Deformity URL can cause IIS 5.0 and Exchange 2000 stop service
(Transferred from Green Meng Technology)
Release Date: 2001-3-13
Update Date: 2001-3-13
Affected system:
Microsoft Internet Information SERVICES 5.0
Microsoft Exchange 2000
description:
-------------------------------------------------- ------------------------------
IIS 5.0 There is a security vulnerability. If a URL is carefully constructed, its length is in a specific
In the range, an attacker submits such a URL to the affected system, which may result in IIS memory
The assignment is an error, making the IIS service failed.
Exchange 2000 also received the impact of the same problem. In order to support web-based Mail clients,
ExcahNGE 2000 also provides features accessible through the URL. This feature part passes IIS 5.0
Realize, the other part exists in ExcahNGE 2000. But these two part of the code have this vulnerability
However, attacks can only make IIS fail, and cannot cause hazards for Exchange services.

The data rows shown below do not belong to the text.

-- ==== Sys2Proof/Machine/HostPort.lean ====
section
/-! DEFINITION. The host port: the register map (10_state.md R35), HostRead and HostWrite (20_memory.md R111, R112),
and the operations of a host program with the pseudo-operations (30_encoding.md R175, R176). -/

namespace Sys2Proof.Machine

/-- The registers of the host register space (R35). -/
inductive Reg where
  | cmd | status | errcode | addr | target | div | raw | cfg0 | cfg1 | work0 | work1 | wout | rdbk | dmask | lkp
  | dold (f : FieldId)
  | dnew (f : FieldId)
  deriving DecidableEq, Repr

/-- The offset of a register (R35). -/
def Reg.offset : Reg → BitVec 8
  | .cmd => 0x00
  | .status => 0x04
  | .errcode => 0x08
  | .addr => 0x0C
  | .target => 0x10
  | .div => 0x14
  | .raw => 0x18
  | .cfg0 => 0x1C
  | .cfg1 => 0x20
  | .work0 => 0x24
  | .work1 => 0x28
  | .wout => 0x2C
  | .rdbk => 0x30
  | .dmask => 0x34
  | .lkp => 0x38
  | .dold f => BitVec.ofNat 8 (0x40 + 8 * (f.number - 1))
  | .dnew f => BitVec.ofNat 8 (0x44 + 8 * (f.number - 1))

/-- Every register of the map (R35). -/
def Reg.all : List Reg :=
  [.cmd, .status, .errcode, .addr, .target, .div, .raw, .cfg0, .cfg1, .work0, .work1, .wout, .rdbk, .dmask, .lkp,
    .dold .src, .dnew .src, .dold .boot, .dnew .boot, .dold .qspiQ, .dnew .qspiQ, .dold .speed, .dnew .speed,
    .dold .wait, .dnew .wait, .dold .mmcMode, .dnew .mmcMode, .dold .phy, .dnew .phy, .dold .xosc, .dnew .xosc,
    .dold .pll, .dnew .pll]

/-- The register at an offset, none where the offset is reserved (R35, R64). -/
def regAt (off : BitVec 8) : Option Reg := Reg.all.find? (fun r => r.offset == off)

/-- The value a host reads at a register (R38 to R63). -/
def Block.readReg (b : Block) : Reg → Word
  | .cmd => 0
  | .status => b.statusWord
  | .errcode => b.errCode
  | .addr => b.addr.setWidth 32
  | .target => b.target.setWidth 32
  | .div => b.div
  | .raw => b.raw
  | .cfg0 => view0 b.cfg
  | .cfg1 => view1 b.cfg
  | .work0 => view0 b.work
  | .work1 => view1 b.work
  | .wout => b.wout
  | .rdbk => b.rdbk
  | .dmask => b.dmask
  | .lkp => b.lkp
  | .dold f => b.dold.get f
  | .dnew f => b.dnew.get f

/-- The value of HostRead at an aligned offset: the register's, or 0 at a reserved offset (R111, R64). -/
def Block.hostValue (b : Block) (off : BitVec 8) : Word :=
  match regAt off with
  | some r => b.readReg r
  | none => 0

/-- A host write that is taken only while no run is in progress, and else dropped with OVR (R112). -/
def writeUnlessBusy (effect : Block → Block) (s : State) : Result :=
  if s.block.busy then .next { s with block := s.block.dropWrite }
  else .next { s with block := effect s.block }

/-- A host write to CMD: the word's command, or ILLEGAL_COMMAND (R200, R201, R204). The drop while BUSY is in the take
that both share (R408). -/
def writeCmd (c : Word) (s : State) : Result :=
  match decode c with
  | .ok i => exec i s
  | .error _ => takeIllegal s

/-- A taken ADDR write: a value above 0x7F is rejected with INVALID_ADDRESS (R50). -/
def Block.writeAddr (b : Block) (v : Word) : Block :=
  if v.toNat ≤ 0x7F then { b with addr := v.setWidth 7 } else b.raiseError .invalidAddress 0

/-- A taken TARGET write: a value other than 0, 2 and 3 is rejected with ILLEGAL_TARGET (R51). -/
def Block.writeTarget (b : Block) (v : Word) : Block :=
  if v = 0 ∨ v = 2 ∨ v = 3 then { b with target := v.setWidth 3 } else b.raiseError .illegalTarget 0

/-- HostWrite of `v` to a register; a read-only register ignores it (R112, R64). -/
def writeReg (r : Reg) (v : Word) (s : State) : Result :=
  match r with
  | .cmd => writeCmd v s
  | .addr => writeUnlessBusy (fun b => b.writeAddr v) s
  | .target => writeUnlessBusy (fun b => b.writeTarget v) s
  | .div => writeUnlessBusy (fun b => { b with div := v }) s
  | .raw => writeUnlessBusy (fun b => { b with raw := v }) s
  | .cfg0 => writeUnlessBusy (fun b => { b with cfg := writeView0 b.cfg v }) s
  | .cfg1 => writeUnlessBusy (fun b => { b with cfg := writeView1 b.cfg v }) s
  | .status | .errcode | .work0 | .work1 | .wout | .rdbk | .dmask | .lkp => .next s
  | .dold _ | .dnew _ => .next s

/-- HostWrite(off, v); a write to a reserved offset has no effect (R112, R64). -/
def hostWrite (off : BitVec 8) (v : Word) (s : State) : Result :=
  match regAt off with
  | some r => writeReg r v s
  | none => .next s

/-- HostRead(off): the value goes to the host and the block keeps its state (R110, R111). -/
def hostRead (off : BitVec 8) (s : State) : Result :=
  .next { s with host := { s.host with data := s.block.hostValue off } }

/-- A host access has a meaning only at an offset that is a multiple of 4 and at a width of 32 bits; any other is
refused, a step the model does not give (R107). -/
def aligned32 (off : BitVec 8) (width : Nat) (access : State → Result) (s : State) : Result :=
  if off.toNat % 4 ≠ 0 then .refused .misalignedAccess
  else if width ≠ 32 then .refused .accessWidth
  else access s

/-- One operation of the host program, in a state where it has been taken off the program. WAITIDLE reads STATUS and,
while bit 0 reads 1, stays the next operation (R176). -/
def hostOp (op : HostOp) (s : State) : Result :=
  match op with
  | .write off width v => aligned32 off width (hostWrite off v) s
  | .read off width => aligned32 off width (hostRead off) s
  | .waitIdle =>
    hostRead Reg.status.offset
      (if s.block.statusWord.getLsbD 0 then { s with host := { s.host with program := .waitIdle :: s.host.program } }
       else s)

/-- The host's move: the next operation of its program, or nothing when none is left (R109, R464). -/
def hostTurn (s : State) : Result :=
  match s.host.program with
  | [] => .next s
  | op :: ops => hostOp op { s with host := { s.host with program := ops } }

/-! Host programs as the spec writes them. -/

/-- `WR <REG>, v` (R175). -/
def wr (r : Reg) (v : Word) : HostOp := .write r.offset 32 v

/-- `RD <REG>` (R175). -/
def rd (r : Reg) : HostOp := .read r.offset 32

/-- A command mnemonic alone on a line: `WR CMD` of its word (R175). -/
def cmd (i : Instr) : HostOp := wr .cmd (encode i)

/-- `SETADDR a` (R176). -/
def setAddr (a : Word) : List HostOp := [wr .addr a]

/-- `SETTARGET t` (R176). -/
def setTarget (t : Word) : List HostOp := [wr .target t]

/-- `SETDIV d` (R176). -/
def setDiv (d : Word) : List HostOp := [wr .div d]

/-- `INSPECT w` (R176). -/
def inspect (w : Word) : List HostOp := [wr .raw w, cmd .decode]

end Sys2Proof.Machine
end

The result is only used
Buyers can no longer use web-based mail clients to access Exchange, use MAPI-based
Mail client, such as Outlook, can still access Exchange.
IIS 5.0 will automatically restart after receiving the attack, so it will return to normal operation after the attack is stopped.
<* Source: Kevin Kotas of EsecurityOnline.com (http://esecurityonline.com)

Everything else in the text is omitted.